We drove to Mt. Rainier and were overwhelmed by the beauty the Almighty vested in the Northwest. All around the base of the mountain, for a fifty-mile radius, there are tall evergreen trees that flourish in the mild climate and snow–fed streams. Magnificent lakes, rivers, and miles of trails make this area one of the most desirable in the country for camping and hiking.

After an exciting day at The Mountain, we came back to the city and I went to Minchah. After davening I was sharing my excitement with a group of local residents and another guest also from back east. After briefly listening to my description, the guest said, “I wonder if I could get a Coca-Cola sign on top of The Mountain. That would be a great advertisement!”

Suddenly the group, which had been talkative and congenial, became quiet and cold. The out-of-towner immediately realized he had said something inappropriate and apologized by saying, “I was only kidding about the sign. It was just a joke.”

One of the locals looked at him, and, after what seemed like a very long time, quietly said, “Sir, we don’t joke about The Mountain!”

That caught my attention. It meant that because we recognize the unique beauty of this gift, because we appreciate the quality of life we enjoy because of the income from the lumber and tourist industries, The Mountain is too special to joke about!

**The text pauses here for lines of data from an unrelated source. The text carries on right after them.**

-- ==== Sys2Proof/Machine/Dma.lean ====
section
/-! DEFINITION. The DMA unit (Chapter 5): leaving RUNNING, faults, CLEAR, completed transfers with terminal count, and
the DMA_QUERY reply. -/

namespace Sys2Proof.Machine

/-- Channels 2 and 3 are WIDE (R82). -/
def wideChannel (n : Fin 4) : Bool := decide (2 ≤ n.val)

/-- The memory address of a channel's next transfer (R97). -/
def Channel.address (c : Channel) : Nat := c.page.val * 65536 + c.offset.toNat

/-! ## Leaving RUNNING (R83) -/

/-- A context that leaves RUNNING: both loaded flags, pulse pending and block run cleared (R83). -/
def Channel.left (c : Channel) (next : DmaState) : Channel :=
  { c with state := next, addressLoaded := false, countLoaded := false, pulse := false, blockRun := false, access := none }

/-- A channel leaves RUNNING: the claim is withdrawn, a hold or a cascade grant with its timer ends (R56, R59). -/
def leaveRunning (n : Fin 4) (next : DmaState) (s : State) : State :=
  endCascade n (releaseHold n (modChannel n (fun c => c.left next) s))

/-- The DMA_FAULT notice: channel, cause, owner slot, page, offset, count word (R103). -/
def noticeDmaFault (n : Fin 4) (s : State) : State :=
  let c := s.channels[n]
  notice 2 ([natByte n.val, c.cause.code, natByte c.owner.val, natByte c.page.val] ++ bytes2 c.offset.toNat ++
    bytes2 c.count.toNat) s

/-- A fault (R103); a channel that is not RUNNING cannot fault. -/
def faultChannel (n : Fin 4) (cause : DmaCause) (s : State) : State :=
  if s.channels[n].state = .running then
    tellQueue n (noticeDmaFault n (leaveRunning n .faulted (modChannel n (fun c => { c with cause := cause }) s)))
  else s

/-! ## CLEAR (R89) -/

/-- The effect of CLEAR: IDLE, and for a channel that was RUNNING its claim, hold and grant end and the queue is
told. -/
def clearChannel (n : Fin 4) (s : State) : State :=
  let was := s.channels[n].state
  let s1 := leaveRunning n .idle (modChannel n (fun c => { c with finished := false }) s)
  if was = .running then tellQueue n s1 else s1

/-- A reply that carries the channel's state (R195, DMA_CMD). -/
def replyChannel (tag : Byte) (status : Status) (n : Fin 4) (s : State) : State :=
  reply 0x0C tag status [s.channels[n].state.code] s

/-- Every waiting CLEAR is answered OK, in the order taken (R89). -/
def answerClears (n : Fin 4) (s : State) : State :=
  s.channels[n].waiting.foldl (fun t w => replyLater 0x0C w .ok [t.channels[n].state.code] t)
    (modChannel n (fun c => { c with waiting := [] }) s)

/-- The transfer a CLEAR waited for has ended: the CLEAR takes effect and is answered (R89). -/
def finishClears (n : Fin 4) (s : State) : State :=
  if s.channels[n].waiting.isEmpty then s else answerClears n (clearChannel n s)

/-- A transfer of the channel is under way: one of its cycles runs, or its second cycle is still to come (R89). -/
def transferring (s : State) (n : Fin 4) : Bool :=
  s.channels[n].access.isSome || (s.planner.cycle.any fun c => c.initiator == .channel n)

/-- The CLEARs that wait take effect once no transfer of the channel is under way (R89). -/
def clearsOver (n : Fin 4) (s : State) : State := if transferring s n then s else finishClears n s

/-! ## The owner's departure (R102) -/

/-- The owner of a RUNNING channel has left ATTACHED: the channel faults with OWNER_LOST. Between the cycles of a
transfer the second cycle will not come, so a CLEAR that waits for it takes effect now (R89). -/
def loseOwner (n : Fin 4) (s : State) : State := clearsOver n (faultChannel n .ownerLost s)

/-- A slot has left ATTACHED: each RUNNING channel it owns loses its owner (R35, R102). DESIGN CHOICE (log entry 33): the
spec gives no order among several channels of one slot; the lower channel faults, and sends its DMA_FAULT, first. -/
def ownerLost (slot : Fin 8) (s : State) : State :=
  allFour.foldl (fun t n =>
    if t.channels[n].owner = slot ∧ t.channels[n].state = .running then loseOwner n t else t) s

/-! ## RESETTING, OFF and DOWN (R104) -/

/-- One channel on that entry: a RUNNING one goes to IDLE with cause ABORTED, Done kept, its waiting CLEARs answered;
a CLEAR that waited on a channel a fault has already stopped takes effect (log entry 16). -/
def abortChannel (n : Fin 4) (s : State) : State :=
  if s.channels[n].state = .running then
    answerClears n (modChannel n (fun c => { c.left .idle with cause := .aborted }) s)
  else finishClears n s

/-- Every channel on that entry. -/
def abortChannels (s : State) : State := allFour.foldl (fun t n => abortChannel n t) s

/-! ## Completed transfers (R96 to R100) -/

/-- The offset after a completed transfer (R97): it stays in its page. -/
def stepOffset (n : Fin 4) (c : Channel) : Word16 :=
  let k : Word16 := if wideChannel n then 2 else 1
  if c.down then c.offset - k else c.offset + k

/-- The DMA_END record (R99). -/
def dmaEndRecord (n : Fin 4) (s : State) : Record :=
  let c := s.channels[n]
  { source := .channel n
    slot := some c.owner
    flags := runRecordFlags c.runFlags c.autoReload
    sequence := 0
    time := s.timeBase
    coalesced := 0
    lost := 0
    firstFail := none
    entry := none
    steps := none
    data := natByte c.page.val :: (bytes2 c.offset.toNat ++ bytes2 c.count.toNat) }

/-- The DMA_DONE notice (R100): channel, owner slot, page, final offset, auto-reload. -/
def noticeDmaDone (n : Fin 4) (s : State) : State :=
  let c := s.channels[n]
  notice 1 ([natByte n.val, natByte c.owner.val, natByte c.page.val] ++ bytes2 c.offset.toNat ++
    [boolCode c.autoReload]) s

/-- The base fields copied back (R88, R98). -/
def Channel.reloaded (c : Channel) : Channel :=
  { c with page := c.basePage, offset := c.baseOffset, count := c.baseCount }

/-- Auto-reload at terminal count (R98, R196): a BLOCK channel whose owner still requests begins its next run at this
boundary. -/
def reloadChannel (n : Fin 4) (s : State) : State :=
  modChannel n (fun c =>
    { c.reloaded with
      runFlags := noFlags, blockRun := (c.mode == .block) && requested s n c.owner }) s

/-- Terminal count (R98), steps 2 to 6. -/
def terminalCount (n : Fin 4) (s : State) : State :=
  let s1 := modChannel n (fun c => { c with finished := true }) s
  let s2 := if s1.channels[n].recordEnd then handRecord (dmaEndRecord n s1) s1 else s1
  let s3 := tellQueue n (noticeDmaDone n s2)
  if s3.channels[n].autoReload then reloadChannel n s3 else tellQueue n (leaveRunning n .done s3)

/-- The end of a transfer under a DEMAND or BLOCK hold of its channel (R54, R55): the burst count, and whether the
hold ends at this boundary. DEDUCED (log entry 32): the count stops at 256, the top of its range (R48); no limit lies
above it. -/
def holdAfterTransfer (n : Fin 4) (terminal : Bool) (s : State) : State :=
  match s.arb.hold with
  | .demand k =>
    if k = n then
      modArb (fun a => { a with
        burst := min 256 (a.burst + 1)
        holdEnding := a.holdEnding || terminal || !requested s n s.channels[n].owner ||
          (decide (a.burstLimit ≠ 0) && decide (a.burstLimit ≤ a.burst + 1)) }) s
    else s
  | .block k => if k = n then modArb (fun a => { a with holdEnding := a.holdEnding || terminal }) s else s
  | .none => s
  | .cascade _ => s

/-- A completed transfer steps the channel (R95, R97) and consumes a pulse that was pending when it began (R90). -/
def completeTransfer (n : Fin 4) (a : Access) (s : State) : State :=
  let s1 := modChannel n (fun c =>
    { c with
      offset := stepOffset n c
      count := c.count + 1
      runFlags := c.runFlags.join a.flags
      pulse := c.pulse && !a.pulsed
      access := none }) (holdAfterTransfer n a.terminal s)
  if a.terminal then terminalCount n s1 else s1

/-- A transfer's access has ended (R95, R101). -/
def transferDone (n : Fin 4) (a : Access) (s : State) : State :=
  match a.status with
  | .ok => completeTransfer n a s
  | .timeout => faultChannel n .timeout s
  | .blocked => faultChannel n .blocked s

/-- The memory side a channel hands the planner (R93). A FROM_CARD transfer's bytes come from the owner slot. -/
def channelWants (s : State) (n : Fin 4) : AccessInput :=
  let c := s.channels[n]
  { space := .mem, address := c.address, word := wideChannel n, write := c.direction == .fromCard,
    writeLow := 0xFF, writeHigh := 0xFF }

/-- The transfer that begins with the count word at 0xFFFF is the terminal count transfer (R97). -/
def Channel.terminal (c : Channel) : Bool := c.count == 0xFFFF

/-! ## DMA_QUERY (R84, R91) -/

/-- The RUNNING sub-condition (R84). -/
def subCondition (s : State) (n : Fin 4) : Option SubCondition :=
  if s.channels[n].state = .running then
    if (s.planner.cycle.any fun c => c.initiator == .channel n) || (heldBy s.arb == some n) then some .transferring
    else if s.arb.grant = some n then some .master
    else if s.arb.timerChannel = some n ∧ requested s n s.channels[n].owner then some .releasing
    else some .waiting
  else none

/-- Bits of a flags byte, bit 0 first. -/
def bitsNumber : List Bool → Nat
  | [] => 0
  | b :: rest => b.toNat + 2 * bitsNumber rest

/-- The reply fields of DMA_QUERY (R91, R195). -/
def channelFields (s : State) (n : Fin 4) : List Byte :=
  let c := s.channels[n]
  [c.mode.code, c.direction.code, natByte c.owner.val, natByte (bitsNumber [c.recordEnd, c.autoReload]),
   boolCode c.down, boolCode (wideChannel n), c.state.code, subConditionCode (subCondition s n), c.cause.code,
   natByte (bitsNumber [c.state == .running, c.finished, c.addressLoaded, c.countLoaded, c.pulse, c.blockRun]),
   natByte c.page.val] ++ bytes2 c.offset.toNat ++ bytes2 c.count.toNat ++ [natByte c.basePage.val] ++
    bytes2 c.baseOffset.toNat ++ bytes2 c.baseCount.toNat ++ bytes2 (runRecordFlags c.runFlags false).number ++
    [natByte c.stray]

end Sys2Proof.Machine
end

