-- ==== Sys2Proof/Machine/CmdSlot.lean ====
section
/-! DEFINITION. The SLOT requests and the presence inputs (Sections 2.2 and 2.3). -/

namespace Sys2Proof.Machine

/-- A request joins those that wait for a slot's pending change. -/
def waitFor (n : Fin 8) (change : SlotChange) (tag : Byte) (s : State) : State :=
  modSlot n (fun x => { x with change := change, waiting := x.waiting ++ [{ tag := tag, wanted := true }] }) s

/-- SLOT QUERY (R32). -/
def serveSlotQuery (tag slot : Byte) (s : State) : State :=
  match indexBelow 8 slot with
  | some n => reply 0x06 tag .ok (slotFields s.slots[n]) s
  | none => refuse 0x06 tag .range s

/-- ATTACH of a slot in a bus state that accepts it, by the slot state (R33). -/
def attachSlot (tag : Byte) (n : Fin 8) (s : State) : State :=
  match s.slots[n].state with
  | .empty => replySlot tag .badState n s
  | .faulted => replySlot tag .badState n s
  | .attached => replySlot tag .ok n s
  | .isolated =>
    if cycleRunning s then waitFor n .attach tag s else settle (replySlot tag .ok n (attachNow n s))

/-- SLOT ATTACH (R33): accepted in OFF, HOLD and STOP. -/
def serveSlotAttach (tag slot : Byte) (s : State) : State :=
  match indexBelow 8 slot with
  | some n =>
    match s.bus.state with
    | .off => attachSlot tag n s
    | .hold => attachSlot tag n s
    | .stop => attachSlot tag n s
    | .run => replySlot tag .badState n s
    | .resetting => replySlot tag .badState n s
    | .down => replySlot tag .badState n s
  | none => refuse 0x06 tag .range s

/-- ISOLATE of a slot, by its state (R34). -/
def isolateSlot (tag : Byte) (n : Fin 8) (s : State) : State :=
  match s.slots[n].state with
  | .empty => replySlot tag .badState n s
  | .isolated => replySlot tag .ok n (if s.slots[n].change = .attach then answerWaiting n .badState s else s)
  | .faulted => replySlot tag .ok n (isolateFaulted n s)
  | .attached =>
    if involved s n then waitFor n .isolate tag s
    else settle (replySlot tag .ok n (isolateNow n .request s))

/-- SLOT ISOLATE (R34). -/
def serveSlotIsolate (tag slot : Byte) (s : State) : State :=
  match indexBelow 8 slot with
  | some n => isolateSlot tag n s
  | none => refuse 0x06 tag .range s

/-- SLOT_QUERY. -/
def execSlotQuery (tag slot : Byte) (s : State) : Result :=
  .next (takeRequest (.slotQuery tag slot) (serveSlotQuery tag slot) s)

/-- SLOT_ATTACH. -/
def execSlotAttach (tag slot : Byte) (s : State) : Result :=
  .next (takeRequest (.slotAttach tag slot) (serveSlotAttach tag slot) s)

/-- SLOT_ISOLATE. -/
def execSlotIsolate (tag slot : Byte) (s : State) : Result :=
  .next (takeRequest (.slotIsolate tag slot) (serveSlotIsolate tag slot) s)

/-- PRESENCE_ARRIVAL (R29): an EMPTY slot moves to ISOLATED. -/
def execPresenceArrival (n : Fin 8) (s : State) : Result :=
  .next (if s.slots[n].state = .empty then
    noticeSlotChange n .empty .isolated .presence
      (modSlot n (fun x => { x with state := .isolated, present := true }) s)
  else s)

/-- PRESENCE_LOSS (R30): the card is gone, and drives none of its lines. -/
def execPresenceLoss (n : Fin 8) (s : State) : Result :=
  .next (if s.slots[n].state = .empty then s
  else settle (emptySlot n { s with cards := upd s.cards n fun _ => quietCard }))

end Sys2Proof.Machine
end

It set me thinking about the phrase, “It’s just a joke.” We all enjoy an appropriate joke, and a good kibbitz has become a matter of routine. These oil the wheels of social interaction and inject a light touch to otherwise weighty conversation.

There was a time when certain people were considered too prominent, and certain subjects too sacred for jest. Over the past fifty years, the media has eroded respect for anyone or anything to the point where, in Western culture today, there is nothing about which we cannot joke.

Yet we, as Torah–observant Jews, have to realize that our values are different. There truly are people and subjects about which any joke is inappropriate. Our parents; Torah, its teachers, students, and yeshivos; mitzvos and those who observe them -- all are unique gifts from the Almighty. They enrich our quality of life, give meaning, purpose, and eternity to our actions, and afford us the opportunity to live a fulfilled life . . . all too special to joke about!

“We don’t joke about The Mountain” is a good reminder that even jest has its limitations.